In May, when OpenAI debuted an eerily realistic, near-real-time “advanced voice mode” for its AI-powered chatbot platform ChatGPT, the company said the feature would be rolled out to paid ChatGPT users within a few weeks.
Months later, OpenAI says it needs more time.
In a post on OpenAI’s official Discord server, OpenAI said it had planned to start rolling out Advanced Voice Mode in alpha to a small group of ChatGPT Plus users in late June, but outstanding issues forced it to postpone the launch to sometime in July. .
“For example, we are improving the model’s ability to detect and reject specific content,” OpenAI wrote. “We are also working to improve the user experience and prepare our infrastructure to scale to millions while maintaining real-time responses. As part of our iterative deployment strategy, we will begin the alpha phase with a small group of users to collect feedback and scale based on what we learn.”
OpenAI says Advanced Voice Mode may not go live for all ChatGPT Plus customers until the fall, depending on whether it meets some internal safety and reliability checks. However, the delay will not impact the rollout of the new video and screen sharing capabilities that were showcased separately during OpenAI’s spring press event.
These capabilities include solving mathematical problems, giving a picture of the problem, and explaining the various settings menus on the device.

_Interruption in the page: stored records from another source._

-- ==== Sys2Proof/Word.lean ====
section
/-! DEFINITION. The words of the block: the widths that the spec gives its values. Bit 0 is the least significant bit
of every word (rule R7). -/

namespace Sys2Proof

/-- One byte of the input stream, of a frame or of a call sign (an ASCII code). -/
abbrev Byte := BitVec 8

/-- The 64-bit word that the bit-field extractor takes (R90). -/
abbrev Word := BitVec 64

/-- One centred sample, 12 bits, two's complement: -2048 to 2047 (R14, R112). -/
abbrev Sample := BitVec 12

/-- One power value, an `i32` (R21, R22). -/
abbrev Power := BitVec 32

/-- The 14 bytes of a frame as the one number `frame[0] ++ ... ++ frame[13]` (R66). -/
abbrev Frame := BitVec 112

/-- The 56-bit ME payload (R66, R173). -/
abbrev Me := BitVec 56

/-- An ICAO address, 24 bits (R26). -/
abbrev Icao := BitVec 24

/-- A memory or a map: pairs of an address and the entry that stands there. -/
abbrev Mem (α : Type) := List (Nat × α)

end Sys2Proof
end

It’s designed to work over ChatGPT on smartphones as well as desktop clients, such as the macOS app, which became available to all ChatGPT users earlier today.

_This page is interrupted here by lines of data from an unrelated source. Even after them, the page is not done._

/-- The character code (R187): every code is a row of its own. -/
def decodeChar (w : BitVec 6) : Instr :=
  match w.toNat with
  | 0 => .char0 | 1 => .char1 | 2 => .char2 | 3 => .char3
  | 4 => .char4 | 5 => .char5 | 6 => .char6 | 7 => .char7
  | 8 => .char8 | 9 => .char9 | 10 => .char10 | 11 => .char11
  | 12 => .char12 | 13 => .char13 | 14 => .char14 | 15 => .char15
  | 16 => .char16 | 17 => .char17 | 18 => .char18 | 19 => .char19
  | 20 => .char20 | 21 => .char21 | 22 => .char22 | 23 => .char23
  | 24 => .char24 | 25 => .char25 | 26 => .char26 | 27 => .char27
  | 28 => .char28 | 29 => .char29 | 30 => .char30 | 31 => .char31
  | 32 => .char32 | 33 => .char33 | 34 => .char34 | 35 => .char35
  | 36 => .char36 | 37 => .char37 | 38 => .char38 | 39 => .char39
  | 40 => .char40 | 41 => .char41 | 42 => .char42 | 43 => .char43
  | 44 => .char44 | 45 => .char45 | 46 => .char46 | 47 => .char47
  | 48 => .char48 | 49 => .char49 | 50 => .char50 | 51 => .char51
  | 52 => .char52 | 53 => .char53 | 54 => .char54 | 55 => .char55
  | 56 => .char56 | 57 => .char57 | 58 => .char58 | 59 => .char59
  | 60 => .char60 | 61 => .char61 | 62 => .char62 | _ => .char63

/-- A word of a format as the number it is. -/
def decodeFormat (format : Format) (w : Nat) : Instr :=
  match format with
  | .sample16 => decodeSample (BitVec.ofNat 16 w)
  | .replay176 => decodeReplay (BitVec.ofNat 176 w)
  | .frame112 => decodeFrame (BitVec.ofNat 112 w)
  | .me56 => decodeMe (BitVec.ofNat 56 w)
  | .alt12 => decodeAlt (BitVec.ofNat 12 w)
  | .char6 => decodeChar (BitVec.ofNat 6 w)

/-- A word of a format, from the bytes that store it: the right number of bytes, and no bit above the format's width. -/
def decodeWord (format : Format) (bytes : List Byte) : Except Reject Instr :=
  let w := format.wordOf bytes
  if bytes.length ≠ format.bytes ∨ 2 ^ format.width ≤ w then .error (.notAWordOf format)
  else .ok (decodeFormat format w)

/-! ## The port operations -/

/-- An operand of `n` bits. -/
def asBits (n : Nat) (z : Int) : Option (BitVec n) :=
  if 0 ≤ z ∧ z < 2 ^ n then some (BitVec.ofNat n z.toNat) else none

/-- An unsigned operand. -/
def asNat (z : Int) : Option Nat :=
  if 0 ≤ z then some z.toNat else none

/-- A byte string. -/
def asBytes : List Int → Option (List Byte)
  | [] => some []
  | z :: rest => (asBits 8 z).bind fun b => (asBytes rest).map fun bs => b :: bs

/-- A `RawMessage` operand: its timestamp and its 14 bytes as one number (R24, R66). -/
def asRaw : List Int → Option RawMessage
  | [t, f] => (asBits 64 t).bind fun t => (asBits 112 f).map fun f => ⟨t, f⟩
  | _ => none

/-- A Gray code operand: its width and the code, which fits it (R201). -/
def asGray : List Int → Option GrayCode
  | [n, g] => if 0 < n ∧ 0 ≤ g ∧ g < 2 ^ n.toNat then some ⟨n.toNat, g.toNat⟩ else none
  | _ => none

/-- A latitude operand: numerator and denominator (R230). -/
def asTurns : List Int → Option Turns
  | [num, den] => if 0 < den then some ⟨num, den.toNat⟩ else none
  | _ => none

/-- A payload operand of `ACC.UPDATE`: the kind, then its fields (R25). -/
def asPayload : List Int → Option Payload
  | 0 :: category :: text =>
    (asBits 8 category).bind fun category => (asBytes text).bind fun text =>
      if callSignOk text then some (.identification ⟨category, text⟩) else none
  | [1, ft, parity, x, y] =>
    (asBits 1 parity).bind fun parity => (asBits 17 x).bind fun x => (asBits 17 y).map fun y =>
      .position ⟨ft, parity, x, y⟩
  | [2, e, n] => some (.velocity (.ground e n))
  | [3, v, sh, hdg] =>
    (asNat v).bind fun v => (asBits 1 sh).bind fun sh => (asBits 10 hdg).map fun hdg =>
      .velocity (.air v sh hdg)
  | _ => none

/-- A message operand of `ACC.UPDATE` (R25). -/
def asMessage : List Int → Option Message
  | t :: icao :: rest =>
    (asBits 64 t).bind fun t => (asBits 24 icao).bind fun icao => (asPayload rest).map fun p => ⟨t, icao, p⟩
  | _ => none

/-- An operation without operands. -/
def asNone (i : Instr) : List Int → Option Instr
  | [] => some i
  | _ => none

/-- A constructor's operands: the handle of a byte source and a size. -/
def asSourceAndSize (i : Nat → Int → Instr) : List Int → Option Instr
  | [source, size] => (asNat source).map fun source => i source size
  | _ => none
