-- ==== Sys2Proof/Machine/Flags.lean ====
section
/-! DEFINITION. The status bits of R19. The block has no condition codes: `full` is computed, `eos` and `fault` are stored
in the window, and `valid` is part of each optional result. -/

namespace Sys2Proof.Machine

/-- `full` (R19, R129): every entry of the window is real data. -/
def PowerWindow.isFull (w : PowerWindow) : Bool := decide (w.position.toNat + w.windowSize ≤ w.avail)

/-- The numeric code of an error (R255). -/
def ErrorCode.toBits : ErrorCode → BitVec 2
  | .rangeError => 1#2
  | .configError => 2#2
  | .ioError => 3#2

/-- The 2-bit `fault` register (R19): 0, or the code of the recorded error. -/
def PowerWindow.faultBits (w : PowerWindow) : BitVec 2 :=
  match w.fault with
  | some e => e.code.toBits
  | none => 0#2

/-- The `eos` bit of a refill that found it clear (R16, R135): set by a batch shorter than a block. -/
def eosAfter (count : Nat) : Bool := decide (count < Config.blockSize)

/-- The `valid` bit of an optional result (R19): 0 for `absent`. -/
def Response.valid : Response → Bool
  | .absent => false
  | _ => true

/-- An operation on a window runs only while no error is recorded; else it raises the recorded one again (R256, R258 (c),
R263). -/
def unlessFaulted (w : PowerWindow) (operation : State → Answer) (s : State) : Answer :=
  match w.fault with
  | some e => raise e s
  | none => operation s

end Sys2Proof.Machine
end

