-- ==== Sys2Proof/Certificates/Slice0/Obligations.lean ====
section
/-! DEFINITION. The statements about the machine, from the numbered rules of spec/. -/

section

open Sys2Proof Sys2Proof.Machine

/-! ## Requests and words -/

/-- The decoder reads every well-formed instruction back from the request that the encoder writes for it (30_encoding.md;
the requests are the model's form of the ports, log entry 1). -/
def Obligations.DecodeOfEncode : Prop :=
  ∀ i : Instr, i.wellFormed = true → decode (encode i) = .ok i

/-- What the decoder accepts is well formed, and every bit of a word of a format is carried by the instruction it stands for:
the encoder gives the very bytes back (30_encoding.md; R80: bits that no unit reads are carried). -/
def Obligations.DecodedWordsAreCarriedWhole : Prop :=
  (∀ (r : Request) (i : Instr), decode r = .ok i → i.wellFormed = true) ∧
    (∀ (format : Format) (bytes : List Byte) (i : Instr),
      decode (.word format bytes) = .ok i → encode i = .word format bytes)

/-- R80: no encoding traps. Every word of every format that fits its width is decoded to an operation, and the operation
returns without an error in every state. That a data word is run as an operation at all is log entry 25 for the frames and log
entry 26 for the others (both DESIGN CHOICE). -/
def Obligations.NoWordTraps : Prop :=
  ∀ (format : Format) (w : Nat) (s : State), w < 2 ^ format.width →
    ∃ (i : Instr) (t : State), decode (.word format (format.layout w)) = .ok i ∧ exec i s = .next t ∧
      ∀ e, t.response ≠ .error e

/-- A word of each format, and one of each kind of payload, written out from its layout (R61, R66, R70, R72, R73, R74, R75, R84,
R187; the frames of R190, R208 and R221). That 16 bits stand for an altitude field below `2^12` and else for a raw sample, and 8
bits for a character code, is the model's choice (log entry 2). -/
def Obligations.WordsOfTheSpecDecode : Prop :=
  decodeTableWord 16 0xF234 = some (.sample 0xF#4 0x234#12) ∧
  decodeTableWord 176 0x000000003B9ACA008D4B17E5202CC371C32CE02156E5 =
    some (.replayRecord 1000000000#64 0x8D4B17E5202CC371C32CE02156E5#112) ∧
  decodeTableWord 112 0x8DA05F219B06B6AF189400CBC33F =
    some (.frameDf17 5#3 0xA05F21#24 0x9B06B6AF189400#56 0xCBC33F#24) ∧
  decodeTableWord 56 0x202CC371C32CE0 =
    some (.meIdentTc4 0#3 11#6 12#6 13#6 49#6 48#6 50#6 51#6 32#6) ∧
  decodeTableWord 56 0x59B225F07550AD =
    some (.mePositionTc11 1#3 0xB22#12 0#1 1#1 63546#17 86189#17) ∧
  decodeTableWord 56 0x9B06B6AF189400 =
    some (.meVelocitySt3 0#5 1#1 694#10 1#1 376#10 0x189400#21) ∧
  decodeTableWord 56 0xF8210002004BB8 = some (.meTc31 0x210002004BB8#51) ∧
  decodeTableWord 16 0xC38 = some (.altQ1 0b1100001#7 0b1000#4) ∧
  decodeTableWord 16 0xB22 = some (.altQ0 1#1 0#1 1#1 1#1 0#1 0#1 1#1 0#1 0#1 1#1 0#1) ∧
  decodeTableWord 8 11 = some .char11

/-- When the request at the port expresses an instruction, a step takes the request from the port and runs the instruction on
the state without it; without a request a step changes nothing (R262, R270; the port is the model's, log entry 1). A word placed
at the port is what the very next step runs, on the state as it was (log entry 3). -/
def Obligations.StepRunsDecodedRequest : Prop :=
  (∀ (s : State) (r : Request) (rest : List Request) (i : Instr), s.queue = r :: rest → decode r = .ok i →
    step s = exec i { s with queue := rest }) ∧
  (∀ s : State, s.queue = [] → step s = .next s) ∧
  (∀ (s : State) (nbits w : Nat) (i : Instr), decodeTableWord nbits w = some i →
    step (s.withFetchWord nbits w) = exec i s)

/-! ## Invariants and whole-machine rules -/

/-- After reset the machine is sound, and its registers hold the values of R28 for a chain constructed on a source without a
byte (log entry 4: the model's choice of stream). -/
def Obligations.ResetIsSound : Prop :=
  State.reset.Sound ∧
  State.reset.crc.generator = 0xFFF409#24 ∧
  (∀ w ∈ [State.reset.pw, State.reset.dm.window], w.windowSize = 1200 ∧ w.position = 0#64 ∧ w.avail = 0 ∧ w.eos = true ∧
    w.cur = false ∧ w.fault = none ∧ w.computer.batch = 65536 ∧ w.computer.decoder.batch = 131072 ∧
    ∀ k, w.computer.history.tap k = 0) ∧
  State.reset.dm.spPrev = 0 ∧ State.reset.aircraft = [] ∧ State.reset.queue = []

/-- Every step keeps the machine sound: the CRC table agrees with the generator, the configuration registers are legal, both
block buffers stay canonical and within 65536 entries, the current buffer is that of the position's block, whole blocks are
loaded until the stream ends, the map of aircraft is canonical with each position message in the slot of its parity, no two
units that may still read have one byte source, and a raw message at the port has CRC zero (R11, R19, R21, R22, R24, R53, R135,
R137, R271, R272, R300; that a construction on a source in use is refused is log entry 34). -/
def Obligations.StepKeepsSound : Prop :=
  ∀ s t : State, s.Sound → step s = .next t → t.Sound

/-- Every operation returns in every state, but for a construction on a byte source that another unit still reads, which R300
gives no behaviour and the model refuses (log entry 34); such a construction that returns has raised its `ConfigError`. `DM.NEXT`
returns while the window's counters fit their width: the scan ends (R155: on a finite stream `DM.NEXT` always returns). -/
def Obligations.OperationsReturn : Prop :=
  (∀ (i : Instr) (s : State), i ≠ .dmNext → (∀ u h, Constructs u h i → s.sourceInUse u h = false) →
    ∃ t, exec i s = .next t) ∧
  (∀ s : State, s.dm.window.Fits s.sources → ∃ t, exec .dmNext s = .next t) ∧
  (∀ (u : StreamUnit) (h : Nat) (i : Instr) (s : State), Constructs u h i →
    (s.sourceInUse u h = true ↔ ∃ v, v ≠ u ∧ s.mayRead v = true ∧ s.sourceOf v = h) ∧
    (s.sourceInUse u h = true → exec i s = .refused (.sourceInUse h) ∨
      ∃ e, exec i s = .next (s.respond (.error e)) ∧ e.code = .configError))

/-- R256: which operation can raise which error. In a sound state an operation that the table does not name for an error does
not return that error. -/
def Obligations.ErrorsOnlyWhereNamed : Prop :=
  ∀ (i : Instr) (s t : State) (e : Error), s.Sound → exec i s = .next t → t.response = .error e → MayRaise e.code i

“ChatGPT’s advanced voice mode can understand and respond to emotions and non-verbal cues, bringing us closer to natural, real-time conversations using AI,” OpenAI wrote. “Our mission is to carefully bring you these new experiences.”
On stage at the launch event, OpenAI staff demonstrated ChatGPT’s almost instantaneous response to requests such as solving a math problem on a piece of paper held in front of a researcher’s smartphone camera.
OpenAI’s advanced voice mode has generated a great deal of controversy over the similarity of the default “Sky” voice to that of actress Scarlett Johansson. Johansson later issued a statement saying that she had hired legal counsel to inquire about the audio and obtain precise details on how it was developed, and that she had rejected repeated pleas from OpenAI to license its audio to ChatGPT.
OpenAI, while denying that it had used Johansson’s voice or audio resemblance without permission, later removed the offending audio.